As evil states might finagle their routing tables, you might be forced to select websites in small countries who's ISPs all participate. And your government might not like shttp connections too much anyways. You must also ask yourself whether you mind your connection being singled out by western intelligence services, who'll surely get every participating ISP's key.
posted by jeffburdges at 4:12 PM on August 7, 2011


That system sounds completely ridiculous. Centrally controlled anti-censorship? Seriously? The idea is absurd.

Another problem is the Man in the Middle attack actually works if you're a government. You control the routers out of the country, so you can intercept and proxy https connections. Once that happens you're likely to have the extra information stripped out.

Tor has problems as well, because the government could try to control all the exit nodes available to you.

One interesting method might be to use the bitcoin network as a way to send messages. Essentially the bitcoin p2p network operates as a giant verification system. As long as someone's bitcoin address doesn't change, you should be able to send a 'custom' transaction that includes a message encrypted with their public key.
posted by delmoi at 3:47 AM on August 8, 2011


I'd imagine bitcoin transactions are too small for anything except emails, but ordinary web traffic gets fairly large anyways. Audio & video chat and bittorrent connections might work though.

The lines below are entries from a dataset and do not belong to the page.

theorem State.mergeTable_ok {ql : List Instr} {s : State} (t0 : KvTable) (at_ count log2 : Nat) (run : List (Nat × Nat)) (h : Ok ql s) : OkOP ql (State.mergeTable s t0 at_ count log2 run) := by
  unfold State.mergeTable
  try dsimp only
  repeat' first
    | with_reducible assumption
    | with_reducible intro _
    | simp only [Ok.lit]
    | with_reducible apply State.onWork_ok
    | with_reducible apply State.onMem_ok
    | with_reducible apply State.copyData_ok
    | with_reducible apply State.dropPage_ok
    | with_reducible apply State.allocKv_ok
    | with_reducible exact OkOP.none
    | with_reducible apply OkOP.some
    | with_reducible apply OkOP.pair
    | with_reducible apply OkOP.foldlBind
    | with_reducible apply OkOP.bind
    | with_reducible apply OkOP.map
    | with_reducible apply OkOP.mapS
    | with_reducible apply OkOP.mapO
    | with_reducible refine State.allocKv_eq ?_ (by with_reducible assumption)
    | with_reducible apply OkOP.foldlBind
    | with_reducible apply OkOP.bind
    | with_reducible apply OkOP.map
    | with_reducible apply OkOP.mapS
    | with_reducible apply OkO.mapS
    | with_reducible apply OkO.mapP
    | with_reducible apply OkO.getD
    | with_reducible apply OkOP.some
    | with_reducible apply OkO.map
    | with_reducible apply OkOP.mapO
    | with_reducible apply OkO.foldlBind
    | with_reducible apply OkO.bind
    | with_reducible apply OkO.none
    | with_reducible apply OkO.some
    | with_reducible apply Ok.foldl
    | with_reducible apply Ok.foldlP
    | with_reducible apply Ok.onMem
    | (simp only [Ok.litM]; refine ⟨?_, ?_⟩)
    | with_reducible apply Mem.raiseInstars_wf
    | with_reducible apply Mem.copy_wf
    | with_reducible apply Mem.foldl_wf
    | (simp only [Mem.lit_wf])
    | with_reducible exact Ok.wf (by with_reducible assumption)
    | with_reducible exact Ok.queue (by with_reducible assumption)
    | (exact (rfl : Mem.wf {} = true))
    | with_reducible apply OkOP.ite
    | with_reducible apply Ok.ite
    | with_reducible refine OkO.elim ?_ (by with_reducible assumption)
    | with_reducible refine OkOP.elim ?_ (by with_reducible assumption)
    | with_reducible refine Ok.pairElim ?_ (by with_reducible assumption)
    | dsimp only
    | split
theorem State.mergeTable_eq {ql : List Instr} {s : State} {t0 : KvTable} {at_ count log2 : Nat} {run : List (Nat × Nat)} {x : _} {t : State} (h : Ok ql s) (e : State.mergeTable s t0 at_ count log2 run = some (t, x)) : Ok ql t :=
  State.mergeTable_ok t0 at_ count log2 run h _ _ e

theorem State.mergePages_ok {ql : List Instr} {s : State} (ctx at_ count log2 : Nat) (h : Ok ql s) : Ok ql (State.mergePages s ctx at_ count log2) := by
  unfold State.mergePages
  try dsimp only
  repeat' first
    | with_reducible assumption
    | with_reducible intro _
    | simp only [Ok.lit]
    | with_reducible apply State.modContext_ok
    | with_reducible apply State.syncTables_ok
    | with_reducible apply State.mergeTable_ok
    | with_reducible refine State.mergeTable_eq ?_ (by with_reducible assumption)
    | with_reducible apply OkOP.foldlBind
    | with_reducible apply OkOP.bind
    | with_reducible apply OkOP.map
    | with_reducible apply OkOP.mapS
    | with_reducible apply OkO.mapS
    | with_reducible apply OkO.mapP
    | with_reducible apply OkO.getD
    | with_reducible apply OkOP.some
    | with_reducible apply OkO.map
    | with_reducible apply OkOP.mapO
    | with_reducible apply OkO.foldlBind
    | with_reducible apply OkO.bind
    | with_reducible apply OkO.none
    | with_reducible apply OkO.some
    | with_reducible apply Ok.foldl
    | with_reducible apply Ok.foldlP
    | with_reducible apply Ok.ite
    | with_reducible refine OkO.elim ?_ (by with_reducible assumption)
    | with_reducible refine OkOP.elim ?_ (by with_reducible assumption)
    | with_reducible refine Ok.pairElim ?_ (by with_reducible assumption)
    | dsimp only
    | split

theorem State.placerAct_ok {ql : List Instr} {s : State} (a : PlacerAct) (h : Ok ql s) : Ok ql (State.placerAct s a) := by
  unfold State.placerAct
  repeat' first
    | with_reducible assumption
    | with_reducible apply State.onWork_ok
    | with_reducible apply State.demote_ok
    | with_reducible apply State.dropImage_ok
    | with_reducible apply State.spillCtx_ok
    | with_reducible apply State.lowerPools_ok
    | with_reducible apply State.restoreCtx_ok
    | with_reducible apply State.modTask_ok
    | with_reducible apply State.mergePages_ok
    | with_reducible intro _
    | with_reducible apply Ok.ite
    | split

theorem State.leaveFenced_ok {ql : List Instr} {s : State} (h : Ok ql s) : Ok ql (State.leaveFenced s) := by
  unfold State.leaveFenced
  try dsimp only
  repeat' first
    | with_reducible assumption
    | simp only [Ok.lit]
    | with_reducible apply State.onWork_ok
    | with_reducible apply Ok.ite
    | dsimp only
    | split

theorem execPlacerRecompute_ok {ql : List Instr} (acts : List PlacerAct) {s : State} (h : Ok ql s) : OkR ql (execPlacerRecompute acts s) := by
  unfold execPlacerRecompute
  try dsimp only
  repeat' first
    | with_reducible assumption
    | with_reducible intro _
    | with_reducible apply State.settle_ok
    | with_reducible apply State.placerAct_ok
    | with_reducible apply State.leaveFenced_ok
    | with_reducible apply OkR.next
    | with_reducible apply OkOP.foldlBind
    | with_reducible apply OkOP.bind
    | with_reducible apply OkOP.map
    | with_reducible apply OkOP.mapS
    | with_reducible apply OkO.mapS
    | with_reducible apply OkO.mapP
    | with_reducible apply OkO.getD
    | with_reducible apply OkOP.some
    | with_reducible apply OkO.map
    | with_reducible apply OkOP.mapO
    | with_reducible apply OkO.foldlBind
    | with_reducible apply OkO.bind
    | with_reducible apply OkO.none
    | with_reducible apply OkO.some
    | with_reducible apply Ok.foldl
    | with_reducible apply Ok.foldlP
    | with_reducible refine OkO.elim ?_ (by with_reducible assumption)
    | with_reducible refine OkOP.elim ?_ (by with_reducible assumption)
    | with_reducible refine Ok.pairElim ?_ (by with_reducible assumption)
    | dsimp only
    | split

/-! ### What Machine/Fence keeps -/

theorem State.breakInstance_ok {ql : List Instr} {s : State} (h0 : Handle) (h : Ok ql s) : Ok ql (State.breakInstance s h0) := by
  unfold State.breakInstance
  try dsimp only
  repeat' first
    | with_reducible assumption
    | with_reducible apply State.onWork_ok
    | with_reducible apply State.settle_ok

theorem State.replace_ok {ql : List Instr} {s : State} (p : Placed) (lost : Nat → Bool) (h : Ok ql s) : Ok ql (State.replace s p lost) := by
  unfold State.replace
  try dsimp only
  repeat' first
    | with_reducible assumption
    | simp only [Ok.lit]
    | with_reducible apply State.onWork_ok
    | with_reducible apply State.copyParts_ok
    | with_reducible apply Ok.ite
    | dsimp only
    | split

theorem State.loseRegion_ok {ql : List Instr} {s : State} (rescue : Bool) (lost : Nat → Bool) (h : Ok ql s) : Ok ql (State.loseRegion s rescue lost).1 := by
  unfold State.loseRegion
  try dsimp only
  repeat' first
    | with_reducible assumption
    | with_reducible intro _
    | simp only [Ok.lit]
    | with_reducible apply State.onWork_ok
    | with_reducible apply State.discardEpoch_ok
    | with_reducible apply State.closeContext_ok
    | with_reducible apply State.failWith_ok
    | with_reducible apply State.breakInstance_ok
    | with_reducible apply State.replace_ok
    | with_reducible apply OkOP.foldlBind
    | with_reducible apply OkOP.bind
    | with_reducible apply OkOP.map
    | with_reducible apply OkOP.mapS
    | with_reducible apply OkO.mapS
    | with_reducible apply OkO.mapP
    | with_reducible apply OkO.getD
    | with_reducible apply OkOP.some
    | with_reducible apply OkO.map
    | with_reducible apply OkOP.mapO
    | with_reducible apply OkO.foldlBind
    | with_reducible apply OkO.bind
    | with_reducible apply OkO.none
    | with_reducible apply OkO.some
    | with_reducible apply Ok.foldl
    | with_reducible apply Ok.foldlP
    | with_reducible apply Ok.ite
    | with_reducible refine OkO.elim ?_ (by with_reducible assumption)
    | with_reducible refine OkOP.elim ?_ (by with_reducible assumption)
    | with_reducible refine Ok.pairElim ?_ (by with_reducible assumption)
    | dsimp only
    | split
theorem State.loseRegion_eq {ql : List Instr} {s : State} {rescue : Bool} {lost : Nat → Bool} {x : _} {t : State} (h : Ok ql s) (e : State.loseRegion s rescue lost = (t, x)) : Ok ql t := by
  have h9 := State.loseRegion_ok rescue lost h
  rw [e] at h9; exact h9

theorem State.failPackage_ok {ql : List Instr} {s : State} (m : Nat) (h : Ok ql s) : Ok ql (State.failPackage s m) := by
  unfold State.failPackage
  try dsimp only
  repeat' first
    | with_reducible assumption
    | simp only [Ok.lit]
    | with_reducible apply State.modOuter_ok
    | with_reducible apply State.onFw_ok
    | with_reducible apply State.onLife_ok
    | with_reducible apply State.onSvc_ok
    | with_reducible apply State.logEvent_ok
    | with_reducible apply State.loseRegion_ok
    | with_reducible refine State.loseRegion_eq ?_ (by with_reducible assumption)
    | with_reducible apply Ok.ite
    | dsimp only
    | split

theorem State.returnCredits_ok {ql : List Instr} {s : State} (cd : Nat) (h : Ok ql s) : Ok ql (State.returnCredits s cd) := by
  unfold State.returnCredits
  try dsimp only
  repeat' first
    | with_reducible assumption
    | with_reducible intro _
    | with_reducible apply State.modOuter_ok
    | with_reducible apply Ok.foldl

theorem State.fenceWave_ok {ql : List Instr} {s : State} (cd status : Nat) (answers : Bool) (h : Ok ql s) : Ok ql (State.fenceWave s cd status answers) := by
  unfold State.fenceWave
  try dsimp only
  repeat' first
    | with_reducible assumption
    | with_reducible intro _
    | with_reducible apply State.modCore_ok
    | with_reducible apply State.modCluster_ok
    | with_reducible apply State.modTask_ok
    | with_reducible apply State.emit_ok
    | with_reducible apply State.stopCluster_ok
    | with_reducible apply Ok.foldl
    | with_reducible apply Ok.ite
    | split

You'd simply find some guy running bittorrent or a chat client that's on some small & trust worthy ISP that offers Telex.

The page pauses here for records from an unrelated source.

theorem execAddressProbe_ok {ql : List Instr} (p : Nat) (v6 duplicate : Bool) {s : State} (h : Ok ql s) : OkR ql (execAddressProbe p v6 duplicate s) := by
  unfold execAddressProbe
  try dsimp only
  repeat' first
    | with_reducible assumption
    | simp only [Ok.lit]
    | with_reducible apply State.modPort_ok
    | with_reducible apply State.sendFrame_ok
    | with_reducible apply State.duplicate_ok
    | with_reducible apply OkR.next
    | with_reducible apply OkR.ite
    | with_reducible apply Ok.ite
    | dsimp only
    | split

theorem State.startAddr_ok {ql : List Instr} {s : State} (p : Nat) (v6 : Bool) (h : Ok ql s) : Ok ql (State.startAddr s p v6) := by
  unfold State.startAddr
  try dsimp only
  repeat' first
    | with_reducible assumption
    | simp only [Ok.lit]
    | with_reducible apply State.modPort_ok
    | with_reducible apply State.sendFrame_ok
    | with_reducible apply State.probe_ok
    | with_reducible apply Ok.ite
    | dsimp only
    | split

theorem execPortUp_ok {ql : List Instr} (p : Nat) {s : State} (h : Ok ql s) : OkR ql (execPortUp p s) := by
  unfold execPortUp
  try dsimp only
  repeat' first
    | with_reducible assumption
    | simp only [Ok.lit]
    | with_reducible apply State.modPort_ok
    | with_reducible apply State.sendFrame_ok
    | with_reducible apply State.startAddr_ok
    | with_reducible apply OkR.next
    | with_reducible apply OkR.ite
    | with_reducible apply Ok.ite
    | dsimp only
    | split

theorem execPortFault_ok {ql : List Instr} (p : Nat) (loc remote : Bool) {s : State} (h : Ok ql s) : OkR ql (execPortFault p loc remote s) := by
  unfold execPortFault
  try dsimp only
  repeat' first
    | with_reducible assumption
    | with_reducible apply State.modPort_ok
    | with_reducible apply State.alert_ok
    | with_reducible apply OkR.next
    | with_reducible apply Ok.ite

theorem execDhcpRenew_ok {ql : List Instr} (p : Nat) (v6 : Bool) {s : State} (h : Ok ql s) : OkR ql (execDhcpRenew p v6 s) := by
  unfold execDhcpRenew
  try dsimp only
  repeat' first
    | with_reducible assumption
    | simp only [Ok.lit]
    | with_reducible apply State.modPort_ok
    | with_reducible apply State.sendFrame_ok
    | with_reducible apply OkR.next
    | with_reducible apply OkR.ite
    | with_reducible apply Ok.ite
    | dsimp only
    | split

theorem execDhcpRebind_ok {ql : List Instr} (p : Nat) (v6 : Bool) {s : State} (h : Ok ql s) : OkR ql (execDhcpRebind p v6 s) := by
  unfold execDhcpRebind
  try dsimp only
  repeat' first
    | with_reducible assumption
    | simp only [Ok.lit]
    | with_reducible apply State.modPort_ok
    | with_reducible apply State.sendFrame_ok
    | with_reducible apply OkR.next
    | with_reducible apply OkR.ite
    | with_reducible apply Ok.ite
    | dsimp only
    | split

theorem execDhcpReply_ok {ql : List Instr} (p : Nat) (v6 : Bool) (addr : BitVec 128) (prefixLen : Nat) (router : Word) {s : State} (h : Ok ql s) : OkR ql (execDhcpReply p v6 addr prefixLen router s) := by
  unfold execDhcpReply
  try dsimp only
  repeat' first
    | with_reducible assumption
    | with_reducible apply State.modPort_ok
    | with_reducible apply State.probe_ok
    | with_reducible apply State.withdraw_ok
    | with_reducible apply OkR.next
    | with_reducible apply OkR.ite
    | with_reducible apply Ok.ite
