-- ==== Sys2Proof/Laws/KeepHost.lean ====
section
/-! SUPPORT. What the operations of boot, recovery, registers, the control space, RDMA and identity keep: the canonical form of
memory and the queue of waiting commands. -/

namespace Sys2Proof.Machine

/-! ### What Machine/Boot keeps -/

theorem State.modSlot_ok {ql : List Instr} {s : State} (a : Bool) (g : Slot → Slot) (h : Ok ql s) : Ok ql (State.modSlot s a g) := by
  unfold State.modSlot
  try dsimp only
  repeat' first
    | with_reducible assumption
    | with_reducible apply State.onFw_ok

theorem State.raiseBoot_ok {ql : List Instr} {s : State} (code : Nat) (h : Ok ql s) : Ok ql (State.raiseBoot s code) := by
  unfold State.raiseBoot
  try dsimp only
  repeat' first
    | with_reducible assumption
    | with_reducible apply State.onFw_ok
    | with_reducible apply State.onLife_ok
    | with_reducible apply State.logRec_ok
    | with_reducible apply Ok.ite

theorem State.raiseFenced_ok {ql : List Instr} {s : State} (before : Nat) (h : Ok ql s) : Ok ql (State.raiseFenced s before) := by
  unfold State.raiseFenced
  try dsimp only
  repeat' first
    | with_reducible assumption
    | with_reducible apply State.raiseBoot_ok
    | with_reducible apply Ok.ite

theorem execPoweringDone_ok {ql : List Instr} (holdupUf : Nat) {s : State} (h : Ok ql s) : OkR ql (execPoweringDone holdupUf s) := by
  unfold execPoweringDone
  try dsimp only
  repeat' first
    | with_reducible assumption
    | simp only [Ok.lit]
    | with_reducible apply State.alert_ok
    | with_reducible apply State.logEvent_ok
    | with_reducible apply OkR.next
    | with_reducible apply OkR.ite
    | with_reducible apply Ok.ite

theorem State.notBooted_ok {ql : List Instr} {s : State} (h : Ok ql s) : Ok ql (State.notBooted s) := by
  unfold State.notBooted
  repeat' first
    | with_reducible assumption
    | with_reducible apply State.onFw_ok

theorem State.takeImage_ok {ql : List Instr} {s : State} (im : Image) (h : Ok ql s) : Ok ql (State.takeImage s im) := by
  unfold State.takeImage
  try dsimp only
  repeat' first
    | with_reducible assumption
    | with_reducible apply State.onFw_ok

theorem State.takeRecovery_ok {ql : List Instr} {s : State} (i : RomInput) (code : Nat) (h : Ok ql s) : Ok ql (State.takeRecovery s i code) := by
  unfold State.takeRecovery
  try dsimp only
  repeat' first
    | with_reducible assumption
    | with_reducible apply State.raiseBoot_ok
    | with_reducible apply State.notBooted_ok
    | with_reducible apply State.takeImage_ok
    | with_reducible apply Ok.ite
    | split

theorem State.chooseImage_ok {ql : List Instr} {s : State} (i : RomInput) (l : List Bool) (fell : Bool) (h : Ok ql s) :
    Ok ql (State.chooseImage s i l fell) := by
  induction l generalizing s fell with
  | nil => exact State.takeRecovery_ok _ _ h
  | cons u t ih =>
    unfold State.chooseImage
    repeat' first
      | with_reducible assumption
      | with_reducible apply ih
      | with_reducible apply State.takeImage_ok
      | with_reducible apply State.notBooted_ok
      | with_reducible apply State.raiseBoot_ok
      | with_reducible apply State.modSlot_ok
      | split

theorem State.readProfile_ok {ql : List Instr} {s : State} (i : RomInput) (h : Ok ql s) : Ok ql (State.readProfile s i) := by
  unfold State.readProfile
  try dsimp only
  repeat' first
    | with_reducible assumption
    | with_reducible apply State.onFw_ok
    | with_reducible apply State.profiled_ok
    | with_reducible apply State.raiseBoot_ok
    | with_reducible apply Ok.ite

theorem execRomEntry_ok {ql : List Instr} (i : RomInput) {s : State} (h : Ok ql s) : OkR ql (execRomEntry i s) := by
  unfold execRomEntry
  try dsimp only
  repeat' first
    | with_reducible assumption
    | with_reducible apply State.onFw_ok
    | with_reducible apply State.onPwr_ok
    | with_reducible apply State.logEvent_ok
    | with_reducible apply State.raiseBoot_ok
    | with_reducible apply State.takeRecovery_ok
    | with_reducible apply State.chooseImage_ok
    | with_reducible apply State.readProfile_ok
    | with_reducible apply OkR.next
    | with_reducible apply OkR.ite
    | with_reducible apply Ok.ite

theorem State.finishCocoon_ok {ql : List Instr} {s : State} (h : Ok ql s) : Ok ql (State.finishCocoon s) := by
  unfold State.finishCocoon
  try dsimp only
  repeat' first
    | with_reducible assumption
    | simp only [Ok.lit]
    | with_reducible apply State.alert_ok
    | with_reducible apply Ok.ite

theorem State.startTraining_ok {ql : List Instr} {s : State} (h : Ok ql s) : Ok ql (State.startTraining s) := by
  unfold State.startTraining
  try extract_lets
  repeat' first
    | with_reducible assumption
    | with_reducible intro _
    | with_reducible apply State.modCluster_ok
    | with_reducible apply State.startAttempt_ok
    | with_reducible apply State.phaseRule_ok
    | with_reducible apply State.newTarget_ok
    | with_reducible apply Ok.foldl
    | with_reducible apply Ok.ite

There is considerable value in a general stenography scheme that uses public key systems to make the hidden data efficiently undetectable except by the private key holder, assuming that's both possible and what they're doing. You might even develop a system that adds resistance to man-in-the-middle attacks by making the man-in-the-middle unsure whether he's nailed you or not.
posted by jeffburdges at 10:00 AM on August 8, 2011


Turkey moving to IP based censorship
posted by jeffburdges at 2:35 PM on August 8, 2011


There is considerable value in a general stenography scheme that uses public key systems to make the hidden data efficiently undetectable except by the private key holder

It's actually called steganography
posted by delmoi at 7:19 PM on August 8, 2011


There are several interesting papers that show up in a google search for 'public key steganography'. If you add 'telex', you'll find different news articles and Schneier's opinion.